IF 0.8 4区 医学 Q4 PUBLIC, ENVIRONMENTAL & OCCUPATIONAL HEALTH Pub Date : 2024-01-01
Thistle I Elias, Jessica R Thompson, Brandi Boak, Denise Jones, Brandon Ziats

Background: Due to the COVID-19 pandemic, health professional training programs made substantial changes to shift previously in-person student training opportunities to remote settings.

Objectives: We present lessons learned from changes made to one community-engaged internship program, Bridging the Gaps (BTG)-Pittsburgh, that should prove helpful in future times of crisis.

Methods: BTG-Pittsburgh places inter-disciplinary graduate pairs of students in community-based organizations that serve marginalized populations, to work directly with program participants and develop tangible products aimed to build organizational capacity. Students get additional training on poverty awareness, health literacy, community violence, food justice, trauma-informed self-care, cultural and academic humility, oral health and advocacy. Upon pandemic onset, given increased community need and community partner feedback, BTG-Pittsburgh pivoted quickly, shifting to remote engagement and making critical adjustments to ensure responsiveness to student and community partner needs. Adjustments included: 1) adopting a trauma-informed approach, 2) developing remote mentoring guidance, and 3) doubling site visits to ensure that students and site mentors felt sufficiently supported.
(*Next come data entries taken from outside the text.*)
-- ==== Sys2Proof/Syntax.lean ====
section
/-! DEFINITION. Syntax.lean: the commands of the block, one constructor per row of spec/opcode_table.json, in the
table's order.  The table gives no operands; each constructor carries the inputs its rules name. -/

namespace Sys2Proof

/-- The host access in progress over the pass-through path at the first cut (R72). -/
inductive CutAccess where
  /-- No access is in progress. -/
  | none
  /-- A read is in progress (HCS# and HRD# asserted). -/
  | read (addr : WordAddr) (lanes : Lanes)
  /-- A write is presented (HCS# and HWR# asserted) and not yet taken. -/
  | write (addr : WordAddr) (data : Word) (lanes : Lanes)
  deriving DecidableEq, Repr

/-- The commands (operations and events) of the T-640.  An operand `wake` is the level of the WAKE pin at that
instant (R145).  `cycle` is the number of port cycles the tenure in progress has completed at that instant. -/
inductive Instr where
  /-- HOST_READ (R45): a host read of the word `addr` is presented and taken. -/
  | hostRead (addr : WordAddr) (lanes : Lanes) (cycle : BitVec 10)
  /-- HOST_WRITE (R2): a host write is presented. -/
  | hostWrite (addr : WordAddr) (data : Word) (lanes : Lanes)
  /-- HELD_WRITE_DECIDED_AFRESH (R24): the wait of the held write has ended. -/
  | heldWriteDecidedAfresh
  /-- HOST_READ_TENURE_END (R50). -/
  | hostReadTenureEnd (wake : Bool)
  /-- HOST_DIRECT_WRITE_TENURE_END (R11). -/
  | hostDirectWriteTenureEnd (wake : Bool)
  /-- RETIRE_TENURE_END (R40). -/
  | retireTenureEnd
  /-- LINE_FETCH_END (R91). -/
  | lineFetchEnd
  /-- MOVER_STEP_END (R111). -/
  | moverStepEnd
  /-- LINE_PERIOD_BOUNDARY (R76). -/
  | linePeriodBoundary (wake : Bool)
  /-- FRAME_SYNC_ARRIVAL (R85): a rising edge on FSI. -/
  | frameSyncArrival
  /-- FIRST_CUT (R79). -/
  | firstCut (access : CutAccess)
  /-- ENGAGE (R139): its full-word command write is taken. -/
  | engage
  /-- DISENGAGE (R137). -/
  | disengage
  /-- QUIESCE (R142). -/
  | quiesce
  /-- RESUME (R146). -/
  | resume
  /-- COMMIT (R31). -/
  | commit
  /-- FILL (R104). -/
  | fill
  /-- COPY (R105). -/
  | copy
  /-- MOVESTOP (R115). -/
  | movestop
  /-- CLKSEL (R123). -/
  | clksel
  /-- ACK (R156). -/
  | ack
  /-- SETPTR (R157). -/
  | setptr
  /-- UNKNOWN_COMMAND (R153): a full-word COMMAND write of a value that is no command code is taken. -/
  | unknownCommand (code : Word)
  /-- MALFORMED_COMMAND (R154): a COMMAND write that is not a full word is taken. -/
  | malformedCommand (data : Word) (lanes : Lanes)
  /-- ARGUMENT_WRITE (R152): a write to ARGn is taken. -/
  | argumentWrite (n : Fin 6) (data : Word) (lanes : Lanes)
  /-- SETUP_PORT_WRITE (R160): a write to the setup port is taken. -/
  | setupPortWrite (data : Word) (lanes : Lanes)
  /-- STATUS_WORD_WRITE (R171): a host write to status word `k` is presented. -/
  | statusWordWrite (k : Fin 32) (data : Word) (lanes : Lanes)
  /-- WAKE_ARRIVAL (R146): a rising edge of WAKE. -/
  | wakeArrival
  /-- LOSS_OF_XCLK (R130). -/
  | lossOfXclk
  /-- XCLK_CONTINUITY_READY (R126). -/
  | xclkContinuityReady
  /-- MULTIPLIER_LOCKED (R121). -/
  | multiplierLocked
  /-- READINESS_TIMEOUT (R127). -/
  | readinessTimeout
  /-- RESET_ASSERTED (R149).  `cutCompletes` says whether the port cycle the reset cuts completes its memory access,
  which R43, R75 and R118 leave open. -/
  | resetAsserted (cycle : BitVec 10) (cutCompletes : Bool)
  /-- RESET_RELEASED (R134). -/
  | resetReleased
  /-- POWER_ON_RESET (R150), with the levels of the strap pins during power-on. -/
  | powerOnReset (cps : BitVec 3) (cks : BitVec 2)
  /-- MINIMUM_HOLD_ELAPSED (R52). -/
  | minimumHoldElapsed
  /-- PREEMPTED_FETCH_CYCLE_END (R70). -/
  | preemptedFetchCycleEnd
  /-- PANEL_PORT_LINE_SEQUENCE (R95): the line timer reaches `clock`, in the first or second half of that clock. -/
  | panelPortLineSequence (clock : BitVec 12) (secondHalf : Bool)
  /-- STRAP_SAMPLING (R3): the strap pins change to these levels. -/
  | strapSampling (cps : BitVec 3) (cks : BitVec 2)
  deriving DecidableEq, Repr

end Sys2Proof
end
Conclusions: Several program and partnership attributes contributed to our overall program success, including a model of reciprocal benefits, providing supports, flexibility, and long-standing relationships. The university's quick adoption of remote technology and each participating school's commitment to supporting the program model, further enabled effective student-organization-program collaboration. These lessons can inform community-partnered experiential learning programs that may need to incorporate remote components moving forward.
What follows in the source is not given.